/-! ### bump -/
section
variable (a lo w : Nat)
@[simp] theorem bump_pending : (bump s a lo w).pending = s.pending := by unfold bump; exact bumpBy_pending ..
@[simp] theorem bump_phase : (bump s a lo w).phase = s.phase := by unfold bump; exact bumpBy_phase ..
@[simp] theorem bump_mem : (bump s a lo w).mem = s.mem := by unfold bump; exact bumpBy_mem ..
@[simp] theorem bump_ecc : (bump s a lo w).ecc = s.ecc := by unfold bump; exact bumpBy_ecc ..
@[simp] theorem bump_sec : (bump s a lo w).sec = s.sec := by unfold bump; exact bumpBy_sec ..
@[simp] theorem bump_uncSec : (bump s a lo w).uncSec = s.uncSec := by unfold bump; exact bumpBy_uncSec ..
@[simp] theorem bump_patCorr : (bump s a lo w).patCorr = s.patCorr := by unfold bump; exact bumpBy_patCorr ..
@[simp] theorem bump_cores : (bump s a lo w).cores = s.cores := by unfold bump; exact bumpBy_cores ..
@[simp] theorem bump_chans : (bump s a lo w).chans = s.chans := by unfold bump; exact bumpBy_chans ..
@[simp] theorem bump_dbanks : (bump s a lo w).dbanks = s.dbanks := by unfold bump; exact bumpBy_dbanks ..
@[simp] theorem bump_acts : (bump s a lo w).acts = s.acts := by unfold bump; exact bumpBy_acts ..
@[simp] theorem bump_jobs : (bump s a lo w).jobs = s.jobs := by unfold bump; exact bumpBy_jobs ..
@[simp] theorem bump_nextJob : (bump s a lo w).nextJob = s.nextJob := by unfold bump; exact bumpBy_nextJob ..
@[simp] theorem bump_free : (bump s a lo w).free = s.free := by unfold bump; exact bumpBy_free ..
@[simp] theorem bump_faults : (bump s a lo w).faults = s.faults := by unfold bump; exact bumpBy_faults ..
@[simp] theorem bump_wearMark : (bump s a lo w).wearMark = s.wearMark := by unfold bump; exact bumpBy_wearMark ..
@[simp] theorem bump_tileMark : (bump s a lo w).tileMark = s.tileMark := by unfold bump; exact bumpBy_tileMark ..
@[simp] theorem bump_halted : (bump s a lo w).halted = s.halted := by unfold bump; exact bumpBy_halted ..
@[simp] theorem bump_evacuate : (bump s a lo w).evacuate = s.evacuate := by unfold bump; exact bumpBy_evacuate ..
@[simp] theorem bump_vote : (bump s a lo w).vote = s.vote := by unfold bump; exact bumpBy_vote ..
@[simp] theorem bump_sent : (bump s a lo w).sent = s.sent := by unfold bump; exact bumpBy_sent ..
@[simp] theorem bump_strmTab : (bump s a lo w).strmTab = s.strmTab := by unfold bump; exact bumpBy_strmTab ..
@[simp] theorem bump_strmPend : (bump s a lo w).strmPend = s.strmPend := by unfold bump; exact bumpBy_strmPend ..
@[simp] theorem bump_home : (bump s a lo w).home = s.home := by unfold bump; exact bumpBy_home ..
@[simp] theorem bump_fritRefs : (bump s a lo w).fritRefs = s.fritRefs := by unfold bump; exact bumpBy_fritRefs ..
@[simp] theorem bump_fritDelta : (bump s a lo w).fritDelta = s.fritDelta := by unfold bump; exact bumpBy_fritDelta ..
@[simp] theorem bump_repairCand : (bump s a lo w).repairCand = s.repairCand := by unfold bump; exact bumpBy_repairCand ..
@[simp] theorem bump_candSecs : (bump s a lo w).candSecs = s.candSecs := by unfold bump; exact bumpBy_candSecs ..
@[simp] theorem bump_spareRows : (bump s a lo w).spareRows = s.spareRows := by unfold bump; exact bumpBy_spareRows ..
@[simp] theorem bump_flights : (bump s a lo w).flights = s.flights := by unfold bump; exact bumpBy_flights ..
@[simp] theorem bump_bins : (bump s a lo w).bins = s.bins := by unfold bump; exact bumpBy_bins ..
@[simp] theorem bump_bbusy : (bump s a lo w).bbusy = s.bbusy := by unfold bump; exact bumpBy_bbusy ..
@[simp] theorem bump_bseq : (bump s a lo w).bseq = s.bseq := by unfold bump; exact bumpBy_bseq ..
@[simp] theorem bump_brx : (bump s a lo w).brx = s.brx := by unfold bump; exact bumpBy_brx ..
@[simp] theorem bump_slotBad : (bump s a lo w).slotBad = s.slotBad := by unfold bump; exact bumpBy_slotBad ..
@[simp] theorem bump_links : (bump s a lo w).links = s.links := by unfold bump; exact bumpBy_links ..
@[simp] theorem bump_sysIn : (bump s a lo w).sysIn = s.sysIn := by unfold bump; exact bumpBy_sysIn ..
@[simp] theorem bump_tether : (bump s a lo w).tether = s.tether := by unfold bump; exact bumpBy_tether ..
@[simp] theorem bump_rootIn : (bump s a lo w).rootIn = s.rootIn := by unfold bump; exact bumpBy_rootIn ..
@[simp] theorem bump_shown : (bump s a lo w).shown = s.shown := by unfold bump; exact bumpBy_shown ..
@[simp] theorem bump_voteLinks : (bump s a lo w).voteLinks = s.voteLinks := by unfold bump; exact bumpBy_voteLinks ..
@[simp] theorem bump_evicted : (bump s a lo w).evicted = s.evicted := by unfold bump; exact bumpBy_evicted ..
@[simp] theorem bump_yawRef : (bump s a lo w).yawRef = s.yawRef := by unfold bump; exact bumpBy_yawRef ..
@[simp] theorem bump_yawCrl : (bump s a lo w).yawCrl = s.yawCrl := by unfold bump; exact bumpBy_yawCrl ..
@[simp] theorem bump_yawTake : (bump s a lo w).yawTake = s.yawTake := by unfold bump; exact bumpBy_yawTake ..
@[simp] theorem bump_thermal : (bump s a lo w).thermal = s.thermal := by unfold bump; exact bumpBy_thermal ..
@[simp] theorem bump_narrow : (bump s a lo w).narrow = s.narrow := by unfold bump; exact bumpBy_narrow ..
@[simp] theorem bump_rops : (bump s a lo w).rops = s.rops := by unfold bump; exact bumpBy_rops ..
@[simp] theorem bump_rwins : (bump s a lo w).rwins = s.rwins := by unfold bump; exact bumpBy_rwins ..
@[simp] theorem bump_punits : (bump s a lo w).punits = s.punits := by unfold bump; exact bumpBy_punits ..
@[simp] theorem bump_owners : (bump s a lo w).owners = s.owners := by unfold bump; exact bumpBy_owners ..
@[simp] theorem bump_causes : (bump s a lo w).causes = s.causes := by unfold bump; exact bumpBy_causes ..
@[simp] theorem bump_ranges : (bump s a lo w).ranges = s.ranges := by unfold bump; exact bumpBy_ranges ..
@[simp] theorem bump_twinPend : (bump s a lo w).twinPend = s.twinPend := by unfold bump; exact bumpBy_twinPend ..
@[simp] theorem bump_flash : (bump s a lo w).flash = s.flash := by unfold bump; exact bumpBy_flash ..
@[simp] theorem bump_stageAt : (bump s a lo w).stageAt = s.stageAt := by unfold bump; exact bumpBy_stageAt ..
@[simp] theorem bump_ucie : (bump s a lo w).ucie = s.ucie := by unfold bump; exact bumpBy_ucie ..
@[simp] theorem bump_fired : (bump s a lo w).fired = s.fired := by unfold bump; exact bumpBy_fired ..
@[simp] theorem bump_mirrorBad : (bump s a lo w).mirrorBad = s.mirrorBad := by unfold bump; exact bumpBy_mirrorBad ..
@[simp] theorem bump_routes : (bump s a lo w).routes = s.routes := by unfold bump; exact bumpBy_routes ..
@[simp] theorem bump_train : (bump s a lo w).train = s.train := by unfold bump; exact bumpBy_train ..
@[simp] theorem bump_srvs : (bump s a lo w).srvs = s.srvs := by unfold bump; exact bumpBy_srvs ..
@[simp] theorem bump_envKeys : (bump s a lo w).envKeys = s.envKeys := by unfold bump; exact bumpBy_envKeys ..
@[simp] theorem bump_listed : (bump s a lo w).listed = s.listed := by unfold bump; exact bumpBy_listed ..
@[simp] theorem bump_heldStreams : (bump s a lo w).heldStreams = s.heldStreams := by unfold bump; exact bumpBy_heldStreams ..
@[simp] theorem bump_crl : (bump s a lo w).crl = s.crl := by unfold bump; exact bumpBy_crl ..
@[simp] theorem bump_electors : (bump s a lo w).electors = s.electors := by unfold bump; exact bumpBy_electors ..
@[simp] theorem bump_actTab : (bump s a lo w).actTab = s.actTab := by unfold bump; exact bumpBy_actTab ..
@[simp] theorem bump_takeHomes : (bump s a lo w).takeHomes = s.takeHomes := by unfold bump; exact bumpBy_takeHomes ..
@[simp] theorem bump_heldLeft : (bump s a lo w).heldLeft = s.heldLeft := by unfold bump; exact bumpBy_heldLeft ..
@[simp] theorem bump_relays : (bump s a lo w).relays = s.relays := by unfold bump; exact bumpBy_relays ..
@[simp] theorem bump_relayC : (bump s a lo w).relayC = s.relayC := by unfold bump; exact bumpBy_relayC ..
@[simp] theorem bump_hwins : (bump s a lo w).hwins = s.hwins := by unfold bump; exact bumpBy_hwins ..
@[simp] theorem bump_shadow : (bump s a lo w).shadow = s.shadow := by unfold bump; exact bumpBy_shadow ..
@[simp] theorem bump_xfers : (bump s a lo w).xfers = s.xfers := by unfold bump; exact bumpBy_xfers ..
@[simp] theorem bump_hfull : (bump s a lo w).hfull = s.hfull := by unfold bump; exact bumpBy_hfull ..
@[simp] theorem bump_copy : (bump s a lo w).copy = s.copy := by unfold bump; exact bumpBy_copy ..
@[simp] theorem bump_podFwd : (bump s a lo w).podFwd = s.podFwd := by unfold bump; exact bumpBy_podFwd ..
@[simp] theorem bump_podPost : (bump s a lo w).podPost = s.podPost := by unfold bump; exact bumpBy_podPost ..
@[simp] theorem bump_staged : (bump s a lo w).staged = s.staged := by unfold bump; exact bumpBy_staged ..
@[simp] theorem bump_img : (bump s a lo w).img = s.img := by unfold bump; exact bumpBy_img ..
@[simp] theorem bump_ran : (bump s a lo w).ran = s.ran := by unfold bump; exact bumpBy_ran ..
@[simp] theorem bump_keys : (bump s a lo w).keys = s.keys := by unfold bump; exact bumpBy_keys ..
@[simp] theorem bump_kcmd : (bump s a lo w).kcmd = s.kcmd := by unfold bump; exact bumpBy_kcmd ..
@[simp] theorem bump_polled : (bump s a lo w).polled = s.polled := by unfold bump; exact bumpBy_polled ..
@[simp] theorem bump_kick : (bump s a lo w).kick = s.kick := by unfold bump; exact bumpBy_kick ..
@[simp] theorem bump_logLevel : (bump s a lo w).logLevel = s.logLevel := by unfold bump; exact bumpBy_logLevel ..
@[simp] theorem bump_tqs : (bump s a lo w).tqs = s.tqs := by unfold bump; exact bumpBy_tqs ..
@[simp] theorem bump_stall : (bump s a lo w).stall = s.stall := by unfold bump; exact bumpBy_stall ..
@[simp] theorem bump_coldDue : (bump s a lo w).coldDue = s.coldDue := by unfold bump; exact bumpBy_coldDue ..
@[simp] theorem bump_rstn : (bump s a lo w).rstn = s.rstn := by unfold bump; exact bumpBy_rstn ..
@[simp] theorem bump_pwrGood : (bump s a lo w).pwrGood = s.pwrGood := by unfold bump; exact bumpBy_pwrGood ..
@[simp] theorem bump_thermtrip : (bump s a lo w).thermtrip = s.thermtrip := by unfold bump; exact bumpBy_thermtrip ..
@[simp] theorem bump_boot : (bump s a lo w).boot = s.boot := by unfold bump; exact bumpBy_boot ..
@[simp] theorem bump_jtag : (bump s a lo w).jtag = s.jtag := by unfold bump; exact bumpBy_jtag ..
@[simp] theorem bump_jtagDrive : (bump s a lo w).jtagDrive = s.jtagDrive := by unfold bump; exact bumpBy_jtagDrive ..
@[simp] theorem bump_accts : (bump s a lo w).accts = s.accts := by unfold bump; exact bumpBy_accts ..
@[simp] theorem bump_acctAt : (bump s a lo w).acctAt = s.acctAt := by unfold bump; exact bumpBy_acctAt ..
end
================
• [WORK TO BE COMPLETED]
Taking the line with "exact bumpBy_actTab .." as the first and the line with "exact bumpBy_hwins .." as the last, retype that stretch of the data above exactly, with no other lines.

• [RESULT FOR THIS TASK]
@[simp] theorem bump_actTab : (bump s a lo w).actTab = s.actTab := by unfold bump; exact bumpBy_actTab ..
@[simp] theorem bump_takeHomes : (bump s a lo w).takeHomes = s.takeHomes := by unfold bump; exact bumpBy_takeHomes ..
@[simp] theorem bump_heldLeft : (bump s a lo w).heldLeft = s.heldLeft := by unfold bump; exact bumpBy_heldLeft ..
@[simp] theorem bump_relays : (bump s a lo w).relays = s.relays := by unfold bump; exact bumpBy_relays ..
@[simp] theorem bump_relayC : (bump s a lo w).relayC = s.relayC := by unfold bump; exact bumpBy_relayC ..
@[simp] theorem bump_hwins : (bump s a lo w).hwins = s.hwins := by unfold bump; exact bumpBy_hwins ..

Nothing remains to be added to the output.